“You mustn’t think I get the wind up, you know,” he said, “if you ask me a question. You can ask me what you like, you know. And when I can tell you, I’ll tell you. I know you’d never come shoving your nose in like a rat from under the skirting board when nobody’s looking.”
“Even if I seem to,” said Somers, ironically.
“No, no, you don’t seem to. And when I can tell you, I’ll do so. I know I can trust you.”
Somers looked up wondering, and met the meditative dark eyes of the other man resting on his face.
“There’s some of us chaps,” said Jack, “who’ve been through the war and had a lick at Paris and London, you know, who can tell a man by the smell of him, so to speak. If we can’t see the colour of his aura, we can jolly well size up the quality of it. And that’s what we go by. Call it instinct or what you like. If I like a man, slap out, at the first sight, I’d trust him into hell, I would.”
“Fortunately you haven’t anything very risky to trust him with,” laughed Somers.
“I don’t know so much about that,” said Jack. “When a man feels he likes a chap, and trusts him, he’s risking all he need, even by so doing.

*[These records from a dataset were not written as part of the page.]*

-- ==== Sys2Proof/Laws/Step.lean ====
section
/-! SUPPORT. Everything a step, a fetch and a launch can do, for later proofs to cite instead of unfolding them. -/

namespace Sys2Proof.Machine

/-- The fetch refuses or answers; it raises nothing (R66). -/
theorem fetch_ne_fault (s : State) (r : Fault) : fetch s ≠ .fault r := by
  unfold fetch
  dsimp only
  split
  · simp
  · split <;> simp
  · simp

theorem condHolds_iff (s : State) (cc : Cond) : condHolds cc s.eflags = true ↔ CondTable s cc := by
  cases cc <;> simp [condHolds, CondTable]

/-- An instruction falls through exactly when it is no control transfer that is taken. -/
theorem fallsThrough_eq_false_iff (i : Instr) (s : State) : fallsThrough i s = false ↔ Transfers i s := by
  cases i with
  | jmpRel8 r => exact iff_of_true rfl (.inl ⟨r, rfl⟩)
  | jmpRel32 r => exact iff_of_true rfl (.inr (.inl ⟨r, rfl⟩))
  | callRel32 r => exact iff_of_true rfl (.inr (.inr (.inl ⟨r, rfl⟩)))
  | ret => exact iff_of_true rfl (.inr (.inr (.inr (.inl rfl))))
  | iretd => exact iff_of_true rfl (.inr (.inr (.inr (.inr (.inl rfl)))))
  | jccRel8 cc r =>
    rw [show fallsThrough (.jccRel8 cc r) s = !condHolds cc s.eflags from rfl, Bool.not_eq_false', condHolds_iff]
    refine ⟨fun h => .inr (.inr (.inr (.inr (.inr ⟨cc, r, rfl, h⟩)))), ?_⟩
    rintro (⟨_, h⟩ | ⟨_, h⟩ | ⟨_, h⟩ | h | h | ⟨_, _, h, hc⟩) <;> cases h
    exact hc
  | _ =>
    exact iff_of_false (show ¬true = false from nofun)
      (by rintro (⟨_, h⟩ | ⟨_, h⟩ | ⟨_, h⟩ | h | h | ⟨_, _, h, _⟩) <;> cases h)

/-- EIP does not wrap exactly when the instruction ends below the top of the address space or is a transfer that is taken. -/
theorem eipWraps_eq_false_iff (i : Instr) (s : State) :
    eipWraps i s = false ↔ s.eip.toNat + i.length < 4294967296 ∨ Transfers i s := by
  rw [← fallsThrough_eq_false_iff]
  unfold eipWraps Config.addrSpace
  cases fallsThrough i s
  · simp
  · simp only [Bool.true_and, decide_eq_false_iff_not, Nat.not_le, Bool.true_eq_false, or_false]

/-- The end of an instruction answers its state exactly when EIP does not wrap (R280). -/
theorem finish_next_iff (i : Instr) (s t u : State) : finish i s t = .next u ↔ eipWraps i s = false ∧ t = u := by
  unfold finish
  cases eipWraps i s <;> simp

/-- The end of an instruction where EIP does not wrap. -/
theorem finish_of_not_wraps {i : Instr} {s t : State} (h : eipWraps i s = false) : finish i s t = .next t :=
  (finish_next_iff i s t t).2 ⟨h, rfl⟩

/-- The end of an instruction raises nothing. -/
@[simp] theorem finish_ne_fault (i : Instr) (s t : State) (r : Fault) : finish i s t ≠ .fault r := by
  unfold finish
  split <;> simp

/-- Everything a change of the FLUSH# pin does (R105, R231). -/
theorem flushPin_eq (before after : Bool) (s : State) :
    flushPin before after s =
      { s with inputs := { s.inputs with flush := s.inputs.flush + if before = true ∧ after = false then 1 else 0 } } := by
  cases before <;> cases after <;> rfl

/-- Everything a step that answers a next state can have done. -/
theorem step_next_cases {s t : State} (h : step s = .next t) :
    (s.inputs.flush ≠ 0 ∧ t = recogniseFlush s) ∨
      (s.inputs.flush = 0 ∧ s.inputs.init = true ∧ t = initialise s) ∨
      (s.inputs.init = false ∧ s.halted = true ∧ t = s) ∨
      (s.inputs.init = false ∧ s.halted = false ∧ modeAdmitted s = .next () ∧ codeBreakpointCheck s = .next () ∧
        ∃ i, fetch s = .next i ∧ exec i s = .next t ∧ eipWraps i s = false) := by
  unfold step boundaryEvent at h
  cases h1 : s.inputs.rs <;> cases h2 : s.inputs.smi <;> by_cases h3 : s.inputs.flush = 0 <;> cases h4 : s.inputs.init <;>
    cases h5 : s.halted <;> simp [h1, h2, h3, h4, h5] at h <;> simp [h, h3]
  simp only [andThen_next_iff] at h
  obtain ⟨_, hm, _, hc, i, hi, u, hu, h⟩ := h
  obtain ⟨hw, rfl⟩ := (finish_next_iff i s u t).1 h
  exact ⟨hm, hc, i, hi, hu, hw⟩

/-- In an admitted mode, with nothing to take at the boundary, a step is the breakpoint check, the fetch, the meaning and the
check of the next address. -/
theorem step_of_running {s : State} (h : Running s) :
    step s = andThen (codeBreakpointCheck s) fun _ => andThen (fetch s) fun i =>
      andThen (exec i s) fun t => finish i s t := by
  obtain ⟨h1, h2, h3⟩ := h
  have hm := (modeAdmitted_next_iff s ()).2 h3
  unfold step boundaryEvent
  simp [h1, h2, hm]

/-- The fetched bytes begin with any code that stands at the address and fits in the window. -/
theorem fetchBytes_of_codeAt (s : State) (a n : Nat) (bs : List Byte) (hn : bs.length ≤ n) (h : CodeAt s a bs) :
    ∃ rest, fetchBytes s a n = bs ++ rest := by
  induction bs generalizing a n with
  | nil => exact ⟨_, rfl⟩
  | cons b bs ih =>
    cases n with
    | zero => simp at hn
    | succ n =>
      obtain ⟨h1, h2, h3⟩ := h 0 (by simp)
      obtain ⟨rest, hr⟩ := ih (a + 1) n (by simpa using hn) (fun k hk => by
        have := h (k + 1) (by simp; omega)
        rw [show a + 1 + k = a + (k + 1) by omega]
        simpa using this)
      refine ⟨rest, ?_⟩
      simp only [Nat.add_zero, List.getElem_cons_zero] at h1 h2 h3
      rw [fetchBytes, if_pos ⟨h1, h2⟩, h3, hr]
      rfl

/-- Memory after reset has its canonical form. -/
theorem wf_reset_mem : Memory.wf State.reset.mem = true := rfl

/-- A launch keeps memory's canonical form. -/
theorem wf_launch_mem {s : State} (bs : List Byte) (h : Memory.wf s.mem = true) : Memory.wf (launch s bs).mem = true :=
  Memory.wf_writeBytes _ _ h

/-- Everything a launch does: memory holds the program, which is code, and the next step runs (R274; log 5). -/
theorem running_launch (s : State) (bs : List Byte) : Running (launch s bs) := by
  refine ⟨rfl, rfl, ?_, ?_, ?_, ?_⟩
  · show (hardwireCr0 (setBit (setBit s.cr0 0 true) 31 false)).getLsbD 0 = true
    rw [getLsbD_hardwireCr0, getLsbD_setBit _ _ _ _ (by decide), getLsbD_setBit _ _ _ _ (by decide)]
    rfl
  · show (hardwireCr0 (setBit (setBit s.cr0 0 true) 31 false)).getLsbD 31 = false
    rw [getLsbD_hardwireCr0, getLsbD_setBit _ _ _ _ (by decide)]
    rfl
  · show getFlag (hardwireEflags (setFlag .vm false (setFlag .tf false s.eflags))) .vm = false
    simp
  · show getFlag (hardwireEflags (setFlag .vm false (setFlag .tf false s.eflags))) .tf = false
    simp

/-- A launch from a state with the invariant meets the premises of R274 that the state carries. -/
theorem launch_of_launch {s : State} {bs : List Byte} (hs : RunInvariant s) (hb : bs ≠ []) : Launch (launch s bs) := by
  obtain ⟨-, h4, hv, -, -, hw⟩ := hs
  obtain ⟨-, -, h1, h2, h3, htf⟩ := running_launch s bs
  refine ⟨⟨⟨hardwireEflags_fixed0 _, hardwireEflags_fixed1 _⟩, h4, fun a b => ?_, h3, cr0Et_hardwireCr0 _, wf_launch_mem bs hw⟩,
    h1, h2, htf, ?_, rfl, rfl, rfl, rfl, rfl, rfl⟩
  · have := hv a b
    show getFlag (hardwireEflags (setFlag .vm false (setFlag .tf false s.eflags))) .vif = false ∧
      getFlag (hardwireEflags (setFlag .vm false (setFlag .tf false s.eflags))) .vip = false
    simpa using this
  · have hl : 0 < bs.length := List.length_pos_of_ne_nil hb
    simp [launch, inCode, kindAt, Region.holds, hl]

end Sys2Proof.Machine
end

Because none of us likes to be taken in, and to have our feelings thrown back in our faces, as you may say, do we?”
“We don’t,” said Somers grimly.
“No, we don’t. And you know what it means to have them thrown back in your face. And so do I. There’s a lot of the people here that I wouldn’t trust with a thank-you, I wouldn’t. But then there’s some that I would. And mind you, taking all for all, I’d rather trust an Aussie, I’d rather trust an Australian than an Englishman, I would, and a lot rather. Yet there’s some of the rottenest people in Sydney that you’d find even if you sifted hell over. Rotten—absolute yellow rotten. And many of them in public positions, too. Simply white-anting society, that’s what they’re doing. Talk about public affairs in Sydney, talk about undercurrents of business in Sydney: the wickedest crew on God’s earth, bar none. All the underhanded tricks of a Chink, a blooming yellow Chinaman, and all the barefaced fair talk of an Englishman. There you are. And yet, I’m telling you, I’d rather trust even a Sydney man, and he’s a special sort of wombat, than an Englishman.”
“So you’ve told me before: for my good, I suppose,” laughed Somers, not without irony.